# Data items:

▼

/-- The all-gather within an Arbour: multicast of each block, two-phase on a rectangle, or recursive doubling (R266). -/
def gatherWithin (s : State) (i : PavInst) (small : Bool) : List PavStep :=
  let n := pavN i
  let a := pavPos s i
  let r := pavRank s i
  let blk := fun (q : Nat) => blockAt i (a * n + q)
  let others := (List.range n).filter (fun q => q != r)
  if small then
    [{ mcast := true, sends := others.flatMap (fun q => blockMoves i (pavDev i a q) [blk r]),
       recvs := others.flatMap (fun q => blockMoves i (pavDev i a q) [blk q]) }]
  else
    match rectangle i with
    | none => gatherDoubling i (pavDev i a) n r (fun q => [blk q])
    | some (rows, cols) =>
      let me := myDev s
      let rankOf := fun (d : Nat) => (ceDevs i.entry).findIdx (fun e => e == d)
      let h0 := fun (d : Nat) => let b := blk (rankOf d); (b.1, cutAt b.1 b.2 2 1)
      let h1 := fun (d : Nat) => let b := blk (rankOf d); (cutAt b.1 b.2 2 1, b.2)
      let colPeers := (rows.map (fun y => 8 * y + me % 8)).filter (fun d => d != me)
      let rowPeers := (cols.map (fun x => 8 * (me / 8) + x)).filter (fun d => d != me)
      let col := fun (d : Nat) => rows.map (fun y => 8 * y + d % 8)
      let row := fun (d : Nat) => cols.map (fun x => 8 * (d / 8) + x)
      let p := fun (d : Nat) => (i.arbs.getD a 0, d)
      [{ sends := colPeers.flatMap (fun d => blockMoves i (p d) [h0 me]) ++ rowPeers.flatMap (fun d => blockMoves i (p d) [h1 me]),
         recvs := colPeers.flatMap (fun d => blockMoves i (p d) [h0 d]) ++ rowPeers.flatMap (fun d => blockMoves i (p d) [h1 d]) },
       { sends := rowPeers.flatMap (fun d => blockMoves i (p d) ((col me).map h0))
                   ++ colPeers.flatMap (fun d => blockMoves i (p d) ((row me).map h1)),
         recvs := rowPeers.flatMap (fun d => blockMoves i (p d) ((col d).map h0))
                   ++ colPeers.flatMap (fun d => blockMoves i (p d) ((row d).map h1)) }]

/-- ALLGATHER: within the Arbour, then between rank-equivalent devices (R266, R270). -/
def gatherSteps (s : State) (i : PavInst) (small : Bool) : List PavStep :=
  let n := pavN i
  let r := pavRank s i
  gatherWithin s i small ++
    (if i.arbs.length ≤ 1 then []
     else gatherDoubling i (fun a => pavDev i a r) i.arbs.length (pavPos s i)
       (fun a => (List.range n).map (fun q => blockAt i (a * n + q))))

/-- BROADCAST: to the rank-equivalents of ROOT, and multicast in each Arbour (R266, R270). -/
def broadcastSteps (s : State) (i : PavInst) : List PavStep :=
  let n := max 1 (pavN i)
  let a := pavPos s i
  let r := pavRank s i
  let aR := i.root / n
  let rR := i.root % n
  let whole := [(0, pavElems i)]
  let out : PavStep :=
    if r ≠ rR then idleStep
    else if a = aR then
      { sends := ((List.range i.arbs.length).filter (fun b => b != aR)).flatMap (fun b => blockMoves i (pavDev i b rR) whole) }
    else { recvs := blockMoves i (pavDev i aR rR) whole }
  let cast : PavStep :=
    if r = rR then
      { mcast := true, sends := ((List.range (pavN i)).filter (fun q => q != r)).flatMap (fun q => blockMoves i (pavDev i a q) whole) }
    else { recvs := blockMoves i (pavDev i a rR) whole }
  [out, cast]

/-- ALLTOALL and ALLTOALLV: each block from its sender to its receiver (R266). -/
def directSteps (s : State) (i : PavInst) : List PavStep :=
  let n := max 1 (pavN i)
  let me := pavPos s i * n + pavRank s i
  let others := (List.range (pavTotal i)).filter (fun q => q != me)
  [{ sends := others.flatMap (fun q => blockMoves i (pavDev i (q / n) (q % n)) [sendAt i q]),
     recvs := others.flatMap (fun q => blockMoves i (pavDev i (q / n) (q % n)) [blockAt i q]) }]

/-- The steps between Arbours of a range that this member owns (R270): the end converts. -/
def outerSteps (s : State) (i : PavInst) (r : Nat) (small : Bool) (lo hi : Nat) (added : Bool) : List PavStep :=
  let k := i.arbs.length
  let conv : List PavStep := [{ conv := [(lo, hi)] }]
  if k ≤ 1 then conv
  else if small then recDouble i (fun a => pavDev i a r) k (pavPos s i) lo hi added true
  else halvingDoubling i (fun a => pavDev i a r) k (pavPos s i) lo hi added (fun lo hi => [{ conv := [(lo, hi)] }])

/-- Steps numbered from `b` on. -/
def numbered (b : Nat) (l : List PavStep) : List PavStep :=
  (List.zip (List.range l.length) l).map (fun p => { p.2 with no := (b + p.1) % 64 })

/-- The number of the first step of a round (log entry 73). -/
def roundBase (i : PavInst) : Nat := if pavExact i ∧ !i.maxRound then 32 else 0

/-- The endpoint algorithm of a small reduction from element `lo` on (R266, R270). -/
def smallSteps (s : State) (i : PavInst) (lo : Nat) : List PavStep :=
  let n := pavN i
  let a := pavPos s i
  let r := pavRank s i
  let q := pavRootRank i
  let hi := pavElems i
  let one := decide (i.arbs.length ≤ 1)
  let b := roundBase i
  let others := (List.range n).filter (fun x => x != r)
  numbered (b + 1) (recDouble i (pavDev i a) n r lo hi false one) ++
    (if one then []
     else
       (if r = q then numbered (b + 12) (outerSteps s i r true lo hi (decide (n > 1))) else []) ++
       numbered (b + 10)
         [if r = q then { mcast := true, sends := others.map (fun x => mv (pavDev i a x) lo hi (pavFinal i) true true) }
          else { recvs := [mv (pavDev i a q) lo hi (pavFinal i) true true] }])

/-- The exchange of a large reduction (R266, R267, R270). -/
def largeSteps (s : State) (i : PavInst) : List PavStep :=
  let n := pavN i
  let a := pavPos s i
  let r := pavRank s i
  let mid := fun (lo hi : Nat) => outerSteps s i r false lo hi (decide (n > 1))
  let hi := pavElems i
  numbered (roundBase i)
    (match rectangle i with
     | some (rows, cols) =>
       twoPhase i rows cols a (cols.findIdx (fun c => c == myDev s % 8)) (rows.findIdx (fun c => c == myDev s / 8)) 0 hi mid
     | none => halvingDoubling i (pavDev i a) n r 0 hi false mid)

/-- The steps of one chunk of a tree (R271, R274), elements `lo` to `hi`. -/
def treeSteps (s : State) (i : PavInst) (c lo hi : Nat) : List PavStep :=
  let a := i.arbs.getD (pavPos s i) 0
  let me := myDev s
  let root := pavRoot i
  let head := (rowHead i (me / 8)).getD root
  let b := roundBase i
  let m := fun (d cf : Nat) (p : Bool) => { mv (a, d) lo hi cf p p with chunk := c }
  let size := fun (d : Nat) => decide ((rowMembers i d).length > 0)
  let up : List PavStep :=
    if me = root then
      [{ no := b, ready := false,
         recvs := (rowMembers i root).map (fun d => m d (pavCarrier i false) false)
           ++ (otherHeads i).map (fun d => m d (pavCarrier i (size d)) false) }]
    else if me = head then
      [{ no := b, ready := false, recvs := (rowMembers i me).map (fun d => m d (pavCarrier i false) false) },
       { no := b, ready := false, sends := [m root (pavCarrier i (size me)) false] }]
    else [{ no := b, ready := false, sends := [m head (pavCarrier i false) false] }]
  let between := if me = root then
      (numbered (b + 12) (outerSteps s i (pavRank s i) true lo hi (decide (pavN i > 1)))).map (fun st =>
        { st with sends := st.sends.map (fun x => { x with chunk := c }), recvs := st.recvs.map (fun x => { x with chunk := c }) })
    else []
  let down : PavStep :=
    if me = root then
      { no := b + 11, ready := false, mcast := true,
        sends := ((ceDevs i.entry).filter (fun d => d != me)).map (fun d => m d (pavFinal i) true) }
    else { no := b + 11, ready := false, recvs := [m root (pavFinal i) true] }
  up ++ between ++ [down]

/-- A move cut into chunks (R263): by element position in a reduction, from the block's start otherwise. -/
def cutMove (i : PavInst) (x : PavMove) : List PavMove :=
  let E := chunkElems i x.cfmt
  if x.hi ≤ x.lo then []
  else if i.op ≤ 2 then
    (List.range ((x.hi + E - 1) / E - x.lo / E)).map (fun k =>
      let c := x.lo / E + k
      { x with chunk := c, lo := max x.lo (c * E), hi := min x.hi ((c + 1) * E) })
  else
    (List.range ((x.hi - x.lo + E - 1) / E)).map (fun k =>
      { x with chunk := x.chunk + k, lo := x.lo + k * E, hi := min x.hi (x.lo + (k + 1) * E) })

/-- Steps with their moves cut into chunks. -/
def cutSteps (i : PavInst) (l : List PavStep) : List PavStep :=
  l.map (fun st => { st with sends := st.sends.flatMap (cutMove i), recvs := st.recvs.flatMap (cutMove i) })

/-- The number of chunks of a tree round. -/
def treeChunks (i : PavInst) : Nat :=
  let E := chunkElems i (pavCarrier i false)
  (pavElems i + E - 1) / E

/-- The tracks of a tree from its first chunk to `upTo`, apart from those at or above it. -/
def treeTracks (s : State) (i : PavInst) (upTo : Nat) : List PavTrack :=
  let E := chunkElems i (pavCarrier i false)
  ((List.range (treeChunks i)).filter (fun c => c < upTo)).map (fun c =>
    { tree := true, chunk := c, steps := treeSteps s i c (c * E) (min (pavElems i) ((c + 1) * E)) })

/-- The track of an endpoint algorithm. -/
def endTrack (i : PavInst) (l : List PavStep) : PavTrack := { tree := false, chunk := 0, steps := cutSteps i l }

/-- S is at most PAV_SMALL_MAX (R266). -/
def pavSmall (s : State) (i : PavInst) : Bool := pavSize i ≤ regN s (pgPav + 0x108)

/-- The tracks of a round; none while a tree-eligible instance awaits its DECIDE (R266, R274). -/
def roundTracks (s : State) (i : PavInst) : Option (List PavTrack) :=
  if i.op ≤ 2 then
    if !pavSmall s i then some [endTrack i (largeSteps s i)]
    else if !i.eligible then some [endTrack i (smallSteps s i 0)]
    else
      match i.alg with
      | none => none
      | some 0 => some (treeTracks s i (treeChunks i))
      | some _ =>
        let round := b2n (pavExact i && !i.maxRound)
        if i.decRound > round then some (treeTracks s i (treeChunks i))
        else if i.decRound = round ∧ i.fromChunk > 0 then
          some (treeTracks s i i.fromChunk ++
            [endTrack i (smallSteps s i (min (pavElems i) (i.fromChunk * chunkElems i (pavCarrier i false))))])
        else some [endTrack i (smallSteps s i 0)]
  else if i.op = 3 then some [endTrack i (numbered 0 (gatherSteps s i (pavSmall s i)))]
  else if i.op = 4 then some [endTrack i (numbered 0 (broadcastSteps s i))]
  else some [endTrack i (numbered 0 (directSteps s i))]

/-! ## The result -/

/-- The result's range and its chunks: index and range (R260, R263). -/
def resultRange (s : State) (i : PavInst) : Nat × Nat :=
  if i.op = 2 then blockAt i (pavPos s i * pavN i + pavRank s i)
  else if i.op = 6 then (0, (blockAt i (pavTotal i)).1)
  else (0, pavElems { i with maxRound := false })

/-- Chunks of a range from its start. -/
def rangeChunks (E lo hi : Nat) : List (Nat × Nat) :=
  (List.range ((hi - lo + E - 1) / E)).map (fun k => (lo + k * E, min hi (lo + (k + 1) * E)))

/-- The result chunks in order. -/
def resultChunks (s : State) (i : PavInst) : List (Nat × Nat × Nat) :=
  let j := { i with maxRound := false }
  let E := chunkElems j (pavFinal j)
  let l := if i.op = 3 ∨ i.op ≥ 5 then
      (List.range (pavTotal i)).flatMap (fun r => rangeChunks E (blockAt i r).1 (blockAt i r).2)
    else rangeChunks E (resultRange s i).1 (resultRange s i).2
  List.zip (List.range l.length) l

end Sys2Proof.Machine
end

▲

Using the entries above, return exactly the lines from the line with "(List.range ((x.hi +" to the line with "(List.range ((x.hi - x.lo", counting both of those lines.

# Solution:
    (List.range ((x.hi + E - 1) / E - x.lo / E)).map (fun k =>
      let c := x.lo / E + k
      { x with chunk := c, lo := max x.lo (c * E), hi := min x.hi ((c + 1) * E) })
  else
    (List.range ((x.hi - x.lo + E - 1) / E)).map (fun k =>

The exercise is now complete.